Scalability & Performance

Scaling Strategies: Horizontal vs Vertical, Sharding, and Auto-Scaling

Learn how to scale systems to handle millions of users. Cover vertical and horizontal scaling, database sharding, caching strategies, and auto-scaling patterns.

22 min readscalinghorizontal scalingvertical scalingshardingauto-scalingperformance

Why Scaling Matters

A system that works for 100 users might fail for 100,000. Understanding scaling strategies ensures your system can grow with your user base.

The scalability golden rule: Scale out (horizontal) before scaling up (vertical). Horizontal scaling provides better fault tolerance and cost efficiency at scale.


Vertical vs Horizontal Scaling

Vertical Scaling (Scale Up)

Add more resources to a single machine.

AspectDescription
ProsSimple, no code changes needed
ConsHardware limits, single point of failure
CostExpensive at high end (big machines)

Horizontal Scaling (Scale Out)

Add more machines to the pool.

AspectDescription
ProsUnlimited scale, fault tolerance
ConsComplexity (statelessness, data distribution)
CostLinear cost with users
⚠️

Key requirement for horizontal scaling: Services must be stateless. Any state (sessions, cache) must be stored externally (Redis, database).


The Scale Cube

Three Axes of Scaling

AxisStrategyExample
XClone/replicateRun multiple identical app instances
YSplit by dataShard users across databases
ZSplit by functionSeparate services for users, orders, payments

Database Scaling

Read Replicas

When to use: When reads >> writes, and eventual consistency is acceptable.

Database Sharding

Sharding Strategies

StrategyShard KeyUse Case
Range-basedUser ID ranges (0-1M, 1M-2M)Sequential access
Hash-basedhash(user_id) % num_shardsEven distribution
Directory-basedLookup serviceFlexible routing
Geo-basedRegion/ datacenterLow latency for local users

Challenges with Sharding

  1. Cross-shard queries: Queries spanning multiple shards are expensive
  2. Rebalancing: Adding/removing shards requires data migration
  3. Joins across shards: Denormalize or accept application-level joins

Start with read replicas, not sharding.

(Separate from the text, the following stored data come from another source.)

/-- R95, R96: a read of row 1, which spare 3 serves: activated in the spare, begun at once where the spare is open, a close
first where row 1 itself is open. -/
theorem test_store_read_is_granted_in_the_serving_row :
    [Ctrl.closed, .opened 4099, .opened 1].map (fun k =>
      match exec (.storeRead 5 1024 1) (freeBank k) with
        | .next t => some (t.bank 0).ctrl
        | _ => none) = [some (.opening 4099), some (.opened 4099), some .closing] := by decide

theorem meets_StoreSetStoresItsSettings :
    let s := ready0.setStore { ready0.store with weak := [⟨0, 1, 8, true⟩, ⟨0, 2, 7, false⟩] }
    ReadyActive s ∧ 2 ≤ (2#8).toNat ∧ (1#8).toNat < 2 ∧
      (∀ w ∈ s.store.weak, (8#8).toNat ≤ w.count.toNat → w.flagged = true) ∧
      (∃ w ∈ s.store.weak, (7#8).toNat ≤ w.count.toNat ∧ w.flagged = false) ∧ s.mask.getLsbD 7 = true := by decide

theorem meets_StoreInitBegins :
    let held : State := { ready0 with slots := { ready0.slots with storeInit := some 1 } }
    let unlocked : State := { ready0 with segs := [(511, free32)] }
    ReadyActive held ∧ held.slots.storeInit ≠ none ∧ ReadyActive segs0 ∧ segs0.slots.storeInit = none ∧
      (∃ p ∈ segs0.segs, 0 < p.2.use) ∧
      (let s : State := { ready0 with segs := [(4, locked32)] }
       ReadyActive s ∧ (∀ p ∈ s.segs, p.2.use = 0) ∧ ∃ p ∈ s.segs, p.2.locked = true) ∧
      (ReadyActive loading ∧ loading.ldw.window ≠ none) ∧
      (ReadyActive unlocked ∧ (∀ p ∈ unlocked.segs, p.2.use = 0 ∧ p.2.locked = false) ∧ unlocked.retire = none ∧
        unlocked.ldw.window = none) := by decide

def link3 : Link := { bank := 3, row := 4095, spare := 0, target := none, origin := .user, state := .active }

theorem meets_RetireRowBegins :
    let linked : State := ready0.setStore { ready0.store with links := [link3] }
    let full : State := ready0.setStore { ready0.store with links := List.replicate 32 link3 }
    let spent : State :=
      ready0.setStore { ready0.store with spares := Quad.fill (List.replicate 16 .linked) }
    let held : State := { ready0 with slots := { ready0.slots with retire := some 1 } }
    ReadyActive linked ∧ ReadyActive full ∧ ReadyActive spent ∧ ReadyActive held ∧
      (4 ≤ (4#8).toNat ∨ 4096 ≤ (4096#16).toNat) ∧ (3#8).toNat = (3 : BankNo).val ∧ (4095#16).toNat < 4096 ∧
      linked.store.state = .ready ∧ held.slots.retire ≠ none ∧ linked.slots.retire = none ∧
      (∃ w ∈ loading.ldw.window, w.base < rowBase 0 0 + 256 ∧ rowBase 0 0 < w.base + w.length) ∧
      (32 ≤ full.store.links.length ∧ ¬∃ l ∈ full.store.links, l.bank = 0 ∧ l.row = 0) ∧
      (linked.store.links.length < 32 ∧ ∃ l ∈ linked.store.links, l.bank = 3 ∧ l.row = (4095#16).toNat) ∧
      SpareState.free ∉ spent.store.spares.get 3 ∧
      ((linked.store.spares.get 3)[0]? = some .free ∧ ∀ m, m < 0 → (linked.store.spares.get 3)[m]? ≠ some .free) := by
  intro linked full spent held
  and_intros <;> decide

theorem meets_IntegrityRecordsRead :
    ReadyActive ready0 ∧ 15 < (16#8).toNat ∧ (15#8).toNat ≤ 15 ∧ (4 ≤ (4#8).toNat ∨ 31 < (32#8).toNat) ∧
      (3#8).toNat = (3 : BankNo).val ∧ (31#8).toNat ≤ 31 := by decide

/-- A control payload of EVENTS_SET, tag 1, enables 0x00FF, and one of an unknown code. -/
def eventsSetPayload : Payload := 0x40000100FF#256 <<< 216
def unknownPayload : Payload := 0x5300010000#256 <<< 216

/-- R182: the code in payload byte 0, the tag in bytes 1 and 2, the enables in bytes 3 and 4. -/
theorem test_control_payload_is_read :
    payloadControl eventsSetPayload = { tag := 1, op := .eventsSet 0x00FF } := by decide +kernel

theorem meets_ControlCellsCarryTheirOperations :
    eventsSetPayload.extractLsb' (256 - 8 * (0 + 1)) 8 = 0x40 ∧
      (unknownPayload.extractLsb' (256 - 8 * (0 + 1)) 8).toNat ∉ knownCodes ∧
      ∀ n : Fin 256, ((BitVec.ofNat 256 n.val <<< 248).extractLsb' (256 - 8 * (0 + 1)) 8).toNat = n.val := by
  decide +kernel

theorem meets_ControlCellQueuedOrTaken :
    let held : State := { ready0 with mgu := .executing (.loadClose 1), cmdQ := List.replicate 7 ⟨1, .status⟩ }
    let full : State := { held with cmdQ := List.replicate 8 ⟨1, .status⟩ }
    (Listening held ∧ held.mgu ≠ .available ∧ held.cmdQ.length < 8) ∧
      (Listening { ready0 with startingUp := true }) ∧ (Listening full ∧ full.cmdQ.length = 8) ∧ Ready ready0 := by
  decide

/-- Four replies queued: an operation that replies at its take, one that waits, and an unknown code. -/
theorem meets_ControlCellQueuedOrTaken_held :
    let r : Reply := { op := 0x50, tag := 1, status := .ok, data := [] }
    let s : State := { ready0 with ltx := { ready0.ltx with replies := [r, r, r, r] } }
    let reads : Payload := (0x32#256 <<< 248) ||| (1#256 <<< 192)
    Listening s ∧ s.startingUp = false ∧ s.mgu = .available ∧ s.cmdQ = [] ∧ 4 ≤ s.ltx.replies.length ∧
      (runOp (payloadControl eventsSetPayload) (controlTaken s)).reply.isSome = true ∧
      (runOp (payloadControl reads) (controlTaken s)).reply = none ∧
      (unknownPayload.extractLsb' 248 8).toNat ∉ knownCodes := by decide +kernel

theorem meets_CommonRefusals :
    let s : State := { ready0 with part := .standby }
    (Ready s ∧ (0x53#8).toNat ∉ knownCodes) ∧ s.part ≠ .active ∧
      (let code : Byte := eventsSetPayload.extractLsb' 248 8
       code.toNat ∈ knownCodes ∧ code ≠ 0x49 ∧ code ≠ 0x50 ∧ code ≠ 0x51) := by decide +kernel

theorem meets_MaskStatusAndCounters :
    ReadyActive ready0 ∧ Ready { ready0 with part := .exiting } ∧ (7 < (8#8).toNat ∨ 2 ≤ (2#8).toNat) ∧
      ((7#8).toNat ≤ 7 ∧ (1#8).toNat < 2) ∧ (0#8) = 0 ∧ (1#8) = 1 := by decide

/-- A posting of a masked kind, of a pair that is queued behind another and at the last repeat count, and of a new pair; the
first and the last kind code. -/
theorem meets_MaskStatusAndCounters_postings :
    let e : EvEntry := { src := .link, kind := .crcError, count := 1, detail := 1, status := .ok }
    let s : State := { ready0 with mask := 0x7FFF, events := [event0, e] }
    let kinds : List Kind :=
      [.playDone, .queueEmpty, .starved, .clipped, .playReject, .triggerMissed, .halted, .eccThreshold,
       .eccUncorrectable, .refreshOverrun, .linkState, .crcError, .queueOverrun, .strayLoad, .opDone, .clockState]
    (kinds[0]? = some .playDone ∧ s.mask.getLsbD 0 = true ∧
        ∀ x ∈ s.events, ¬(x.src = .channel 3 ∧ x.kind = .playDone)) ∧
      (kinds[15]? = some .clockState ∧ s.mask.getLsbD 15 = false) ∧
      (kinds[11]? = some .crcError ∧ s.mask.getLsbD 11 = true ∧ s.events = [event0] ++ e :: [] ∧
        (e.src = .link ∧ e.kind = .crcError) ∧ ∀ x ∈ [event0], ¬(x.src = .link ∧ x.kind = .crcError)) ∧
      ({ e with count := 65535 } : EvEntry).count = 65535 := by decide

/-- R172: the third CRC_ERROR raises the entry's repeat count and keeps its place and first detail. -/
theorem test_posting_folds :
    let e : EvEntry := { src := .link, kind := .crcError, count := 2, detail := 1, status := .ok }
    (post .link .crcError 9 .busy { ready0 with events := [e, event0] }).events = [{ e with count := 3 }, event0] := by decide

theorem meets_StandbyEntryAndExit :
    let asleep : State := { ready0 with part := .standby, ckc := { st := .locked, lockCount := 4096 } }
    let s : State := asleep.setBank 2 { bankReset with ctrl := .selfRefresh }
    let exiting : State := { ready0 with part := .exiting, slots := { ready0.slots with standbyExit := some 3 } }
    (ReadyActive stopped ∧ ∃ c, (stopped.chan c).st ≠ .idle ∧ (stopped.chan c).st ≠ .halted) ∧
      (ReadyActive loading ∧ (∀ c, (loading.chan c).st = .idle ∨ (loading.chan c).st = .halted) ∧
        loading.ldw.window ≠ none) ∧
      (ReadyActive ready0 ∧ (∀ c, (ready0.chan c).st = .idle ∨ (ready0.chan c).st = .halted) ∧
        ready0.slots = ⟨none, none, none, none⟩ ∧ ready0.ldw.window = none) ∧
      (Ready ready0 ∧ ready0.part = .active ∧ ready0.slots.standbyExit = none) ∧
      (Ready exiting ∧ exiting.slots.standbyExit ≠ none) ∧
      (Ready { ready0 with part := .standby } ∧ ready0.ckc.st ≠ .locked) ∧
      (Ready s ∧ s.part = .standby ∧ s.slots.standbyExit = none ∧ s.ckc.st = .locked ∧
        (s.bank 2).ctrl = .selfRefresh ∧ (s.bank 2).work = none ∧ (s.bank 2).waiting = [] ∧
        ∀ c, (s.chan c).fetch.outs = []) := by
  intro asleep s exiting
  and_intros <;> decide

theorem meets_SoftResetClearsTheLanes :
    let held : State := { ready0 with slots := { ready0.slots with cal := some 3 } }
    let granted := atWork 0 (.loadWrite 64) loading
    (ReadyActive held ∧ held.slots.cal ≠ none) ∧
      (ReadyActive stopped ∧ stopped.slots.storeInit = none ∧ stopped.slots.retire = none ∧
        stopped.slots.cal = none ∧ ∀ c, endWaits stopped c = false) ∧ stopped.ldw.window = none ∧
      ((∀ b, ∀ k ∈ (loading.bank b).work, k.req.isLoadWrite = false) ∧ loading.ldw.window ≠ none) ∧
      ((∃ b, ∃ k ∈ (granted.bank b).work, k.req.isLoadWrite = true) ∧ granted.ldw.window = some window0) := by
  intro held granted
  and_intros <;> decide

/-- The part with the delineation state and the runs given. -/
def onLine (d : Delin) (good bad : Nat) : State :=
  { ready0 with lrx := { lrxReset with deln := d, goodRun := good, badRun := bad } }

theorem meets_DelineationByGoodAndBadCells :
    cellGood goodCell = true ∧ cellGood 0 = false ∧ (onLine .hunt 0 0).resetLow = false ∧
      (onLine .hunt 0 0).lrx.deln = .hunt ∧ (onLine .presync 3 0).lrx.deln = .presync ∧
      (onLine .presync 2 0).lrx.goodRun + 1 < 4 ∧ ¬(onLine .presync 3 0).lrx.goodRun + 1 < 4 ∧
      (onLine .sync 0 1).lrx.deln = .sync ∧ (onLine .sync 0 1).lrx.badRun + 1 < 3 ∧
      ¬(onLine .sync 0 2).lrx.badRun + 1 < 3 :=
  ⟨goodCell_good, cell_zero_bad, rfl, rfl, rfl, by decide, by decide, rfl, by decide, by decide⟩

theorem meets_CellsDispatchedByKind : cellGood goodCell = true ∧ Listening ready0 := ⟨goodCell_good, rfl, rfl⟩

theorem meets_SilenceFillAndUndefinedKinds :
    (onLine .hunt 0 0).lrx.deln = .hunt ∧ (onLine .presync 1 0).lrx.deln ≠ .hunt ∧ Listening ready0 ∧
      (6#4).toNat ∉ [1, 2, 3, 4, 5, 15] ∧ (14#4).toNat ∉ [1, 2, 3, 4, 5, 15] ∧
      (0#4).toNat ∉ [1, 2, 3, 4, 5, 15] := by decide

Most applications can scale to millions of users with read replicas and caching. Only shard when you've exhausted other options.


Caching for Scale

Cache Hierarchy

Cache Patterns at Scale

PatternDescriptionUse Case
Cache-AsideApp manages cacheGeneral purpose
Read-ThroughCache fetches on missSimplified app code
Write-ThroughWrite to cache + DBConsistency priority
Write-BehindWrite to cache, async to DBWrite-heavy workloads

Auto-Scaling

Automatically adjust capacity based on demand.

Scaling Metrics

MetricGood ThresholdAction
CPU> 70% sustainedScale up
Memory> 80%Scale up
Request countPredictable patternScheduled scaling
LatencyP99 > thresholdScale up
Queue depthGrowingScale up

Scale-Up vs Scale-Out

AspectScale Up (Vertical)Scale Out (Horizontal)
SpeedMinutesSeconds
MaximumLimited by hardwareVirtually unlimited
CostNon-linear (expensive at top)Linear
ComplexityLowHigher
RiskSingle point of failureBetter fault tolerance

CDN and Edge Computing

CDN Caching Strategy

Content TypeTTLStrategy
Static assetsDaysCache long
API responsesMinutesShort TTL
PersonalizedNoneDon't cache
User-generatedConfigurableBalance freshness

Real-World Scaling Example: Twitter/X

💡

Timeline serving: Twitter pre-computes and caches timelines in Redis. When you open the app, your feed is served from cache, not computed on-demand.


What to Remember for Interviews

  1. Stateless design: Enable horizontal scaling by storing state externally
  2. Caching first: Before scaling infrastructure, optimize with caching
  3. Read replicas: Simple way to scale reads
  4. Sharding: When you need to scale writes, shard by a good key
  5. Auto-scaling: Respond to demand automatically with metrics-based policies

Practice: Design the scaling strategy for an e-commerce site expecting 10x traffic during Black Friday. What components need scaling? What can stay static? How would you test it?